_What the task requires:_
Reproduce nothing but the closing run of lines: the line with "unfold State.strOut" and each line that follows it to the end of the data.

[Recorded data — start]

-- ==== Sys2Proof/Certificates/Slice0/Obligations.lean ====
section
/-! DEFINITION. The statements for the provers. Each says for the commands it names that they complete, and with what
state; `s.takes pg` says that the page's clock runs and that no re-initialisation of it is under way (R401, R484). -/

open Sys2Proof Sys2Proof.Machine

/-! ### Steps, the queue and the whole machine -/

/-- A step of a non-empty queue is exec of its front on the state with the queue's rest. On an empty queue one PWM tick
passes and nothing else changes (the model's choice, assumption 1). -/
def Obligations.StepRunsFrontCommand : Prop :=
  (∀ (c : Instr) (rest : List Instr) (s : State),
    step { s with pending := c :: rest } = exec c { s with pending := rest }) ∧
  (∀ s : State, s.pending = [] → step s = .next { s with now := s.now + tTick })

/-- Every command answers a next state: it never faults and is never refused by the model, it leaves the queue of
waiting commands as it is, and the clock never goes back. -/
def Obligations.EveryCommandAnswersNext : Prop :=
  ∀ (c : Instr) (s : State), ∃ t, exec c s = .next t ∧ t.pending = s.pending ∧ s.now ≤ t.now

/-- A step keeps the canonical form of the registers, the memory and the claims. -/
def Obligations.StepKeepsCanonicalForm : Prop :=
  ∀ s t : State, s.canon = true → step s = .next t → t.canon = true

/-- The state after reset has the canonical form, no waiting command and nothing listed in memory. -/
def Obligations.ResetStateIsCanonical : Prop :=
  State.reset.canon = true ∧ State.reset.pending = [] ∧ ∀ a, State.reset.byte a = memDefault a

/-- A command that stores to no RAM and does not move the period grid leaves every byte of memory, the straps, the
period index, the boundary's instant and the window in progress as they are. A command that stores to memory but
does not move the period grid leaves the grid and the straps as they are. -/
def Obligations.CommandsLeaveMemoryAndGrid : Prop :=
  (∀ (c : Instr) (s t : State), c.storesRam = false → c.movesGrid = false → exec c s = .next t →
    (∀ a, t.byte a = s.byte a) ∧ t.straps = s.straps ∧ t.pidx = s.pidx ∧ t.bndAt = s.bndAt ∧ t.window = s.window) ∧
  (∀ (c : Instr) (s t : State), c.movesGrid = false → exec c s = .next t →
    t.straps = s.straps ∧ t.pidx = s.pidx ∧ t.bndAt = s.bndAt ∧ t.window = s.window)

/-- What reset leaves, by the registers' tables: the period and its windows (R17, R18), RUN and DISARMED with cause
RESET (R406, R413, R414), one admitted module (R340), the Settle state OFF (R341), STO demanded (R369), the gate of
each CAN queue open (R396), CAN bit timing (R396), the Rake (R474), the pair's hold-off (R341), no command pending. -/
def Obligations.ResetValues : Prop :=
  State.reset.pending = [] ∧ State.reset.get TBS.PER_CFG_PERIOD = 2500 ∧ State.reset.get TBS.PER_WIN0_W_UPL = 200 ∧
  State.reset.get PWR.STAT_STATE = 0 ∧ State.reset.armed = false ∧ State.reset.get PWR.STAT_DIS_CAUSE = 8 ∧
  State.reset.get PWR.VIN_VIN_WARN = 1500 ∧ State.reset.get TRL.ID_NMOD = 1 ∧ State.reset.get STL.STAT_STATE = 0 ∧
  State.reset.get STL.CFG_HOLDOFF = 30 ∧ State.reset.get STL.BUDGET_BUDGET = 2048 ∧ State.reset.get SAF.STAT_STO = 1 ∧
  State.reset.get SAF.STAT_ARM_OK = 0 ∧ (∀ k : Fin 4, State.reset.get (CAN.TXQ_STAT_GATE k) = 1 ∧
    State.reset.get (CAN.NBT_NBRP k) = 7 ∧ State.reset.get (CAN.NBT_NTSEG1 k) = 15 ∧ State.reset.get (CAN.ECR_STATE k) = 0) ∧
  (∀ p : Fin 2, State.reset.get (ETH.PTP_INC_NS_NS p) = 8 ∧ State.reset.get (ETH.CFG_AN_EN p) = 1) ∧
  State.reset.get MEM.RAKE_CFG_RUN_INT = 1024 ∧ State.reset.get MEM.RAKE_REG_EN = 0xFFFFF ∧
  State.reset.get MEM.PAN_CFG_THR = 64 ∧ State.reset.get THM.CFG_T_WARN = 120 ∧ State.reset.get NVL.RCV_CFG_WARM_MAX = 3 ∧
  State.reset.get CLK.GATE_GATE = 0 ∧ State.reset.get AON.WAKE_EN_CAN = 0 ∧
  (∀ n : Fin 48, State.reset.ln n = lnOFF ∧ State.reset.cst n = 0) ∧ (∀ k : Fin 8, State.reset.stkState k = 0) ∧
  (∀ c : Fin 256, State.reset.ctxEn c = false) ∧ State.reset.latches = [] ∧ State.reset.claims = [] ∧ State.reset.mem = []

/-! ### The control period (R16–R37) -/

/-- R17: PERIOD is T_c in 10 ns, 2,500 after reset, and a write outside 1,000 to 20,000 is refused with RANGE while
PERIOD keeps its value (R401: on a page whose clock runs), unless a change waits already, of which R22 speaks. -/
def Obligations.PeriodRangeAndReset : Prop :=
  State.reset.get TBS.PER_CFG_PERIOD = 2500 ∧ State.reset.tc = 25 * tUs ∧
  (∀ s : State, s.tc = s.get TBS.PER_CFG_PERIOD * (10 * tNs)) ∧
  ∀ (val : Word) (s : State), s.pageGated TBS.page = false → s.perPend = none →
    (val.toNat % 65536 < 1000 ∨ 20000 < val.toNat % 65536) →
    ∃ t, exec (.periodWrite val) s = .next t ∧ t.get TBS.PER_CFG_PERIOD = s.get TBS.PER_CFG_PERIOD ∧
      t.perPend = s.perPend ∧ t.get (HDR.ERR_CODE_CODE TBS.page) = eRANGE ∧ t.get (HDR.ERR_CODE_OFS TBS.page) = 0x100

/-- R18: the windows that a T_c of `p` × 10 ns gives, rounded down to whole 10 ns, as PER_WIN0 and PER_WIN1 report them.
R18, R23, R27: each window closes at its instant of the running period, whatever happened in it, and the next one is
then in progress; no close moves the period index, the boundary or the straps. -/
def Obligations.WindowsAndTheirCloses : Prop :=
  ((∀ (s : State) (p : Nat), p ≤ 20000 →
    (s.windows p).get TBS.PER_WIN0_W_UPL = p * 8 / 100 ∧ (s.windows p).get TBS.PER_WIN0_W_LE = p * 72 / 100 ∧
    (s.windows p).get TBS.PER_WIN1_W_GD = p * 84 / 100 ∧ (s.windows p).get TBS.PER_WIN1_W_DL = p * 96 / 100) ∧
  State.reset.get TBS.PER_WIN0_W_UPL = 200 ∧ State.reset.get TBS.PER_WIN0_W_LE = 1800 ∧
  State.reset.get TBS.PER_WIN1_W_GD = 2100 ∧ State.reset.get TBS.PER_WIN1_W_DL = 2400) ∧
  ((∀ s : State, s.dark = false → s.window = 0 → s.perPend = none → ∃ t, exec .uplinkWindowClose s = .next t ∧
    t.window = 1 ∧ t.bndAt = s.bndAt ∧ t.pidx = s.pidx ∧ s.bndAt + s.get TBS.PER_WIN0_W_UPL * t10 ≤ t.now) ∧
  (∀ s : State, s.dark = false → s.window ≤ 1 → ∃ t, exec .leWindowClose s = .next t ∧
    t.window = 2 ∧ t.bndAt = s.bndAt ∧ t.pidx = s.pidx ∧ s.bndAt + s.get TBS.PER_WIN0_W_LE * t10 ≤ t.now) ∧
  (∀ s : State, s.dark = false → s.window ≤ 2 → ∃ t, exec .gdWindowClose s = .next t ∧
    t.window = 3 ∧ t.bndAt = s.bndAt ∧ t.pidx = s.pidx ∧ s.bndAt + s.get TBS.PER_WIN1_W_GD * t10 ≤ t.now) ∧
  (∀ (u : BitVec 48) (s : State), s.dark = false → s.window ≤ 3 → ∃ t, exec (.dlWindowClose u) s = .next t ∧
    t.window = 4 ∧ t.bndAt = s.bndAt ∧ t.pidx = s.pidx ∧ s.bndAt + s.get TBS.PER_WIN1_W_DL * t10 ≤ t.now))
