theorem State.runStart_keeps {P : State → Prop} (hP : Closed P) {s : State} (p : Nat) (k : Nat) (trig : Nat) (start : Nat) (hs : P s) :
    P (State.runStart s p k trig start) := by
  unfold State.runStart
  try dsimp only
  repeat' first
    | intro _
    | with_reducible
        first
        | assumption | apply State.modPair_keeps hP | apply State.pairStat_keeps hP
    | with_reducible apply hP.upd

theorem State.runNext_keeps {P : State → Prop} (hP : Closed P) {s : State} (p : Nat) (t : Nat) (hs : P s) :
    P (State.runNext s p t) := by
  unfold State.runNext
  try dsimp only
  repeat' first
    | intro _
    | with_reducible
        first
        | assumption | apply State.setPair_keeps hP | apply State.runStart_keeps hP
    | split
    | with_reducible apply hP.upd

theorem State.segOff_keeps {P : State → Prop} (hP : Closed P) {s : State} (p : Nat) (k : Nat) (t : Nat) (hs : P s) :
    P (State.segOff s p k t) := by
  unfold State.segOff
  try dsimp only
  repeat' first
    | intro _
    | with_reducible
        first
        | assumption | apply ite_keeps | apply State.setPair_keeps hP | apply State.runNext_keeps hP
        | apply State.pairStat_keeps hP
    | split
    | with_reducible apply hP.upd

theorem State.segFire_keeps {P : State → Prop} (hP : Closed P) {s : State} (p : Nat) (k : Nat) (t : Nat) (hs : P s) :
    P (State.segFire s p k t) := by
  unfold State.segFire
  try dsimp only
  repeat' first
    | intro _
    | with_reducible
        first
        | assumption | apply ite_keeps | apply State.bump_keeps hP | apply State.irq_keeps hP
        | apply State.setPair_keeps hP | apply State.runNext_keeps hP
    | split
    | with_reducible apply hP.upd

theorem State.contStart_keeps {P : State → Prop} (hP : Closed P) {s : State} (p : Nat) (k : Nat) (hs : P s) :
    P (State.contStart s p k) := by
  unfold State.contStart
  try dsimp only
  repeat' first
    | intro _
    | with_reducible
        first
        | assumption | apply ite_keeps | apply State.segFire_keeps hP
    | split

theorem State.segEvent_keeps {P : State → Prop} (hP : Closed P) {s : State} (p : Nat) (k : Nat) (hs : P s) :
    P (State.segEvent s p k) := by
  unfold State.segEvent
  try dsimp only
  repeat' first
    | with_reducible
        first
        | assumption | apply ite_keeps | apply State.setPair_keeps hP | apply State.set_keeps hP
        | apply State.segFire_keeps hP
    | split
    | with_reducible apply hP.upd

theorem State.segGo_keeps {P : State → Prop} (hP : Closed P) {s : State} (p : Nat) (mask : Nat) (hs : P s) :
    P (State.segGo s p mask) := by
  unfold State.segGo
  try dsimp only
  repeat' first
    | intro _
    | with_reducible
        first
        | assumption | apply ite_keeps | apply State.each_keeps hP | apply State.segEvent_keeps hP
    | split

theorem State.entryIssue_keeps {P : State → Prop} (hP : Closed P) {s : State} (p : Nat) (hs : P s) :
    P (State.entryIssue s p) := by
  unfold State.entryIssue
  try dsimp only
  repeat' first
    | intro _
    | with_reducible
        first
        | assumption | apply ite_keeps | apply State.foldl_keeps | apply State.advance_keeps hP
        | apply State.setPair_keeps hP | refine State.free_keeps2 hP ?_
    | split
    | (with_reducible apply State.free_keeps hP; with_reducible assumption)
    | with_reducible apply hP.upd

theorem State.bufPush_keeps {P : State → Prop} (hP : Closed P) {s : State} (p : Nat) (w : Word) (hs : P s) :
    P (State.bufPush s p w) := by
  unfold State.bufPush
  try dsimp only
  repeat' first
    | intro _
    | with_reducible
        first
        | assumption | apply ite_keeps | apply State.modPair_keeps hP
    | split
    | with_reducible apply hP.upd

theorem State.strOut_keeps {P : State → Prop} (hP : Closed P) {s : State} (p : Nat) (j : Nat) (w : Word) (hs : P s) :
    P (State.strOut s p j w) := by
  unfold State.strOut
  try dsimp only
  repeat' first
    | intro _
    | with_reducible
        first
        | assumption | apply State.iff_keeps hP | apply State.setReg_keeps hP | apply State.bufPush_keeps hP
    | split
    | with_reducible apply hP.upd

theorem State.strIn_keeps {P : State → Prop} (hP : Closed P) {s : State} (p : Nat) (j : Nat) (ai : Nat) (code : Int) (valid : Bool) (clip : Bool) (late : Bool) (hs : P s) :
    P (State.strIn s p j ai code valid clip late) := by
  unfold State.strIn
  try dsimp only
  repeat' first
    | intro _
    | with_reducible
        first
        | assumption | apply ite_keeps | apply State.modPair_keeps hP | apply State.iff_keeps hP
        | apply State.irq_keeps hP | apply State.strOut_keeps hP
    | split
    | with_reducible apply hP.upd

[Recorded data — finish]

_Response to this task:_
  unfold State.strOut
  try dsimp only
  repeat' first
    | intro _
    | with_reducible
        first
        | assumption | apply State.iff_keeps hP | apply State.setReg_keeps hP | apply State.bufPush_keeps hP
    | split
    | with_reducible apply hP.upd

theorem State.strIn_keeps {P : State → Prop} (hP : Closed P) {s : State} (p : Nat) (j : Nat) (ai : Nat) (code : Int) (valid : Bool) (clip : Bool) (late : Bool) (hs : P s) :
    P (State.strIn s p j ai code valid clip late) := by
  unfold State.strIn
  try dsimp only
  repeat' first
    | intro _
    | with_reducible
        first
        | assumption | apply ite_keeps | apply State.modPair_keeps hP | apply State.iff_keeps hP
        | apply State.irq_keeps hP | apply State.strOut_keeps hP
    | split
    | with_reducible apply hP.upd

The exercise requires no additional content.